### The problem
Go through the entries below and copy each line that holds the word "after".

### Extracted information
-- ==== Sys2Proof/Machine/HkOps.lean ====
section
/-!
DEFINITION. Operations of the housekeeping converter and the bias outputs: triggers, rings, filters, comparators, holds,
span changes, control loops (R336 to R361).
-/

namespace Sys2Proof.Machine

def State.modHk (s : State) (f : Hk → Hk) : State := s.modSys fun y => { y with hk := f y.hk }
def State.bias (s : State) (c : Nat) : Bias := s.sys.bias.getD c .reset
def State.modBias (s : State) (c : Nat) (f : Bias → Bias) : State := s.modSys fun y => { y with bias := modNth .reset y.bias c f }

/-- Saturation to an unsigned 16-bit value. -/
def sat16u (x : Int) : Nat := if x < 0 then 0 else if x > 65535 then 65535 else x.toNat

/-- The housekeeping ADC domain is powered, and no sleep entry has stopped the sequencer (R360, R389). -/
def State.adcOn (s : State) : Bool := decide (s.rd (PWR.DOM_STATE 87) = 1 ∧ s.sys.power.entry = 0)
/-- The bias DAC domain is powered (R354). -/
def State.dacOn (s : State) : Bool := decide (s.rd (PWR.DOM_STATE 88) = 1)

/-! ### Triggers and passes (R340 to R342) -/

/-- A trigger of the selected source: it starts a pass, becomes pending behind a running one, or is dropped. -/
def State.hkTrigger (s : State) : State :=
  let h := s.sys.hk
  if h.latched then s.inc HK.TRIG_OVERLAP
  else if h.pass.isNone ∧ !h.start then s.modHk fun h => { h with start := true }
  else s.modHk fun h => { h with latched := true }

def State.modTherm (s : State) (f : Therm → Therm) : State := s.modSys fun y => { y with therm := f y.therm }
/-- Corrected reference trims take effect where `at_` holds of their number and boundary (R377). -/
def State.takeTrims (s : State) (at_ : Nat → Option Nat → Bool) : State :=
  s.modTherm fun h => { h with trims := (List.range 19).map fun i =>
    let r := h.trims.getD i ⟨0, none⟩
    match r.next with
    | some (v, b) => if at_ i b then ⟨v, none⟩ else r
    | none => r }

/-- Start a pass on the step words and coefficients in force (R342, R350), and on the corrected trims of the converter
(R377). -/
def State.passBegin (s : State) : State :=
  let len := s.rd HK.SEQ_LEN
  ((s.takeTrims fun _ b => b.isNone).modHk fun h => { h with
    start := false, pass := some 0, quota := 0, steps := s.rdList (HK.STEP 0) len
    ofs := s.rdList (HK.SYSCAL_OFS 0) 32, gain := s.rdList (HK.SYSCAL_GAIN 0) 32 }).wr HK.STATE 2

/-- The state between passes: OFF, IDLE, or REFCAL while one runs. -/
def State.hkIdle (s : State) : State :=
  s.wr HK.STATE (if s.sys.refcal.isSome then 3 else if s.rd HK.SEQ_TRIG = 0 then 0 else 1)

/-- A pass has ended: a pending trigger comes next, after at most 16 calibration conversions (R352). The free-running
sequencer always has one pending (R340). -/
def State.passEnd (s : State) : State :=
  let free := decide (s.rd HK.SEQ_TRIG = 1)
  (s.modHk fun h => { h with
    pass := none, start := h.latched || free, latched := false
    quota := if (h.latched || free) && h.cal.isSome then 16 else 0 }).inc HK.PASS_CNT |>.hkIdle

/-! ### Rings (R343 to R345) -/

def State.ring (s : State) (k : Nat) : RingSt := s.sys.hk.rings.getD k .reset
def State.modRing (s : State) (k : Nat) (f : RingSt → RingSt) : State := s.modHk fun h => { h with rings := modNth .reset h.rings k f }

/-- Set the rewind mark of a ring at a position. -/
def State.ringMark (s : State) (k pos : Nat) : State :=
  ((s.modRing k fun r => { r with mark := pos }).wr (HK.RING_MARK k) pos).wr (HK.RING_FLAGS k) 1

/-- The housekeeping window in the data memory of a Joiner (Table 7-1). -/
def hkWindow : Nat := 0x68000

/-- Write an entry into a ring, and into the housekeeping window of the serving Joiner. -/
def State.ringPut (s : State) (k entry : Nat) : State :=
  let len := s.rd (HK.RING_LEN k)
  if len = 0 then s
  else
    let r := s.ring k
    let at_ := s.rd (HK.RING_BASE k) + r.tot % len
    let s := s.modHk fun h => { h with mem := spSet 0xFFFFFFFF h.mem at_ entry }
    let s := s.modJn (s.servJ 0) fun j => { j with dm := dmPut j.dm (hkWindow + 4 * at_) 4 entry }
    let s := (s.modRing k fun r => { r with tot := r.tot + 1 }).wr (HK.RING_WPOS k) (r.tot + 1)
    if s.bit (HK.RING_FLAGS k) 0 ∧ r.tot + 1 > r.mark + len then (s.wr (HK.RING_FLAGS k) 2).inc HK.OVERTAKEN_CNT else s

/-- A ring configured anew starts at position 0 (R344). -/
def State.ringRestart (s : State) (k : Nat) : State :=
  let s := (s.modRing k fun _ => .reset).wr (HK.RING_WPOS k) 0
  s.wrBit (HK.RING_FLAGS k) 0 false

/-- A ring entry (Table 12-3). -/
def ringEntry (unsettled sat filt : Bool) (src pass v : Nat) : Nat :=
  unsettled.toNat * 2 ^ 31 + sat.toNat * 2 ^ 30 + filt.toNat * 2 ^ 28 + src % 64 * 2 ^ 22 + pass % 64 * 2 ^ 16 + v % 65536

/-- The entry at a position of a ring: none where it has been overwritten (R345). -/
def State.ringAt (s : State) (k : Nat) (pos : Int) : Option Nat :=
  let r := s.ring k
  let len := s.rd (HK.RING_LEN k)
  if pos < 0 ∨ (r.tot : Int) ≤ pos then some 0xFFFFFFFF
  else if r.tot > pos.toNat + len then none
  else some (spGet 0xFFFFFFFF s.sys.hk.mem (s.rd (HK.RING_BASE k) + pos.toNat % len))

/-- The entry a RING_DATA field reads (R345). -/
def State.ringField (s : State) (off : Nat) : Option Nat :=
  let k := (off - 0x800) / 256
  s.ringAt k ((s.ring k).mark - 128 + ((off - 0x800) % 256 : Nat))

/-! ### Holds, releases and span changes (R355 to R358) -/

/-- Hold a channel at 0 V. -/
def State.biasHold (s : State) (c : Nat) : State :=
  let s := ((s.wrBit BDAC.HOLD c true).wr (BDAC.OUT_CODE c) 0).wr (BDAC.OUT_SPAN c) 0
  s.modBias c fun b => { b with phase := none, acc := none }
/-- Hold the channels of a mask. -/
def State.biasHolds (s : State) (mask : Nat) : State :=
  (List.range 24).foldl (fun s c => if mask.testBit c then s.biasHold c else s) s

/-- Release a channel: the span is switched at 0 V, and after 10 µs the output slews to CODE (R357). -/
def State.biasRelease (s : State) (c : Nat) : State :=
  if s.bit BDAC.HOLD c ∧ !s.sys.txDis ∧ !s.sys.thermShut then
    ((s.wrBit BDAC.HOLD c false).wr (BDAC.OUT_SPAN c) (s.rd (BDAC.SPAN c))).modBias c fun b =>
      { b with phase := some .wait, acc := none }
  else s

/-- The span of a channel that is not held is changed by a commit: phase 1 runs at the old slew settings (R356). -/
def State.spanChange (s : State) (c oldStep oldDiv : Nat) : State :=
  if s.bit BDAC.HOLD c then s
  else s.modBias c fun b => { b with phase := some .down, step := oldStep, div := oldDiv, acc := none }

/-- Move a code towards a target by at most `step`, or at once with step 0 (R355). -/
def slewCode (now target step : Nat) : Nat :=
  if step = 0 then target
  else if now < target then min target (now + step)
  else max target (now - min now step)

/-- What a bias pin drives (Table 12-7): none is high impedance, else the code and the span applied. -/
def State.biasPin (s : State) (c : Nat) : Option (Nat × Nat) :=
  if s.sys.pins.pgHv ∧ s.bit RST.FLAGS 0 ∧ s.dacOn then some (s.rd (BDAC.OUT_CODE c), s.rd (BDAC.OUT_SPAN c)) else none

/-- Vout of a bias pin, Vspan · OUT_CODE / 4,096, in 1/256 mV; none is high impedance (R353). -/
def State.biasVout (s : State) (c : Nat) : Option Nat := (s.biasPin c).map fun p => p.1 * (if p.2 = 1 then 150 else 75)

/-- BDAC-1 for a code and a span (Table 12-12). -/
def codeOk (code span vmax : Nat) : Bool := decide (code * (if span = 1 then 2400 else 1200) ≤ vmax * 4096)

/-! ### Comparators (R348, R349) -/

/-- Does a value meet the condition of a MODE? -/
def winCond (mode lo hi v : Nat) : Bool :=
  match mode with
  | 0 => decide (v > hi)
  | 1 => decide (v < lo)
  | 2 => decide (v < lo ∨ v > hi)
  | _ => decide (lo ≤ v ∧ v ≤ hi)
/-- Does a value fail the condition by at least `h` (1/16 code)? -/
def winFail (mode lo hi h v : Nat) : Bool :=
  match mode with
  | 0 => decide (v + h ≤ hi)
  | 1 => decide (lo + h ≤ v)
  | 2 => decide (lo + h ≤ v ∧ v + h ≤ hi)
  | _ => decide ((v < lo ∧ v + h ≤ lo) ∨ (v > hi ∧ hi + h ≤ v))

def State.modWin (s : State) (w : Nat) (f : WinSt → WinSt) : State := s.modHk fun h => { h with wins := modNth .reset h.wins w f }

/-- The event of a comparator; `ring` is the ring the value went to. -/
def State.winEvent (s : State) (w v : Nat) (ring : Option Nat) : State :=
  let c := s.rd (HK.WIN_CFG w)
  let s := (s.wrBit HK.WIN_STAT w true).inc (HK.WIN_CNT w)
  let s := if bits c 17 17 = 1 then
      s.logEv { level := 3, irq := true, code := 0x4001, detail := w * 65536 + v }
    else s
  let m := bits c 14 12
  let s := if bits c 16 16 = 1 then
      s.ringMark m (if ring = some m then (s.ring m).tot - 1 else (s.ring m).tot)
    else s
  let s := if s.bit HK.WIN_TRIG_MASK w ∧ s.rd HK.SEQ_TRIG = 5 then s.hkTrigger else s
  s.biasHolds (s.rd (HK.WIN_SAFE w))

/-- One comparator evaluates a new settled value. -/
def State.winEval (s : State) (w v : Nat) (ring : Option Nat) : State :=
  let c := s.rd (HK.WIN_CFG w)
  let lo := s.rd (HK.WIN_LO w)
  let hi := s.rd (HK.WIN_HI w)
  let st := s.sys.hk.wins.getD w .reset
  let met := winCond (bits c 23 22) lo hi v
  if !st.armed then
    if winFail (bits c 23 22) lo hi (16 * bits c 11 4) v ∧ !met then s.modWin w fun _ => ⟨0, true⟩ else s
  else if !met then s.modWin w fun _ => ⟨0, true⟩
  else if st.run + 1 ≥ bits c 21 18 then (s.modWin w fun _ => ⟨0, false⟩).winEvent w v ring
  else s.modWin w fun x => { x with run := x.run + 1 }

/-- Every enabled comparator of a source evaluates its new value. -/
def State.compare (s : State) (filt : Bool) (index v : Nat) (ring : Option Nat) : State :=
  (List.range 16).foldl (fun s w =>
    let c := s.rd (HK.WIN_CFG w)
    if bits c 31 31 = 1 ∧ bits c 30 30 = filt.toNat ∧ bits c 29 24 = index then s.winEval w v ring else s) s

/-! ### Filters (R346, R347) -/

/-- Sections and settling count of a preset (Table 12-4). -/
def presetSections (p : Nat) : Nat := if p ≤ 2 then 1 else 2
def presetSettle (p : Nat) : Nat := [0, 40, 192, 72, 352, 1760].getD p 0

/-- Coefficient `i` (b0, b1, b2, a1, a2) of section `sec` of filter `f`. -/
def State.filtCoef (s : State) (f sec i : Nat) : Int :=
  let p := s.rd (HK.FILT_PRESET f)
  if p = 0 then sgn 20 (s.rd (HK.FILT_COEF (10 * f + 5 * sec + i))) else (Config.filterPreset p sec i).toInt

/-- One section: the unsaturated output and the next state; the accumulator has 48 bits. -/
def Section2.next (q : Section2) (b0 b1 b2 a1 a2 x : Int) : Int × Section2 :=
  let acc := sgn 48 (enc 48 (b0 * x + b1 * q.x1 + b2 * q.x2 - a1 * q.y1 - a2 * q.y2))
  let y := asr (acc + 131072) 18
  (y, ⟨x, q.x1, y, q.y1⟩)

def State.modFilt (s : State) (f : Nat) (g : FiltSt → FiltSt) : State := s.modHk fun h => { h with filts := modNth .reset h.filts f g }
/-- A filter channel restarts (R347). -/
def State.filtRestart (s : State) (f : Nat) : State := (s.modFilt f fun _ => .reset).wr (HK.FILT_STAT f) 1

### Result of the exercise
/-- A pass has ended: a pending trigger comes next, after at most 16 calibration conversions (R352). The free-running
/-- Release a channel: the span is switched at 0 V, and after 10 µs the output slews to CODE (R357). -/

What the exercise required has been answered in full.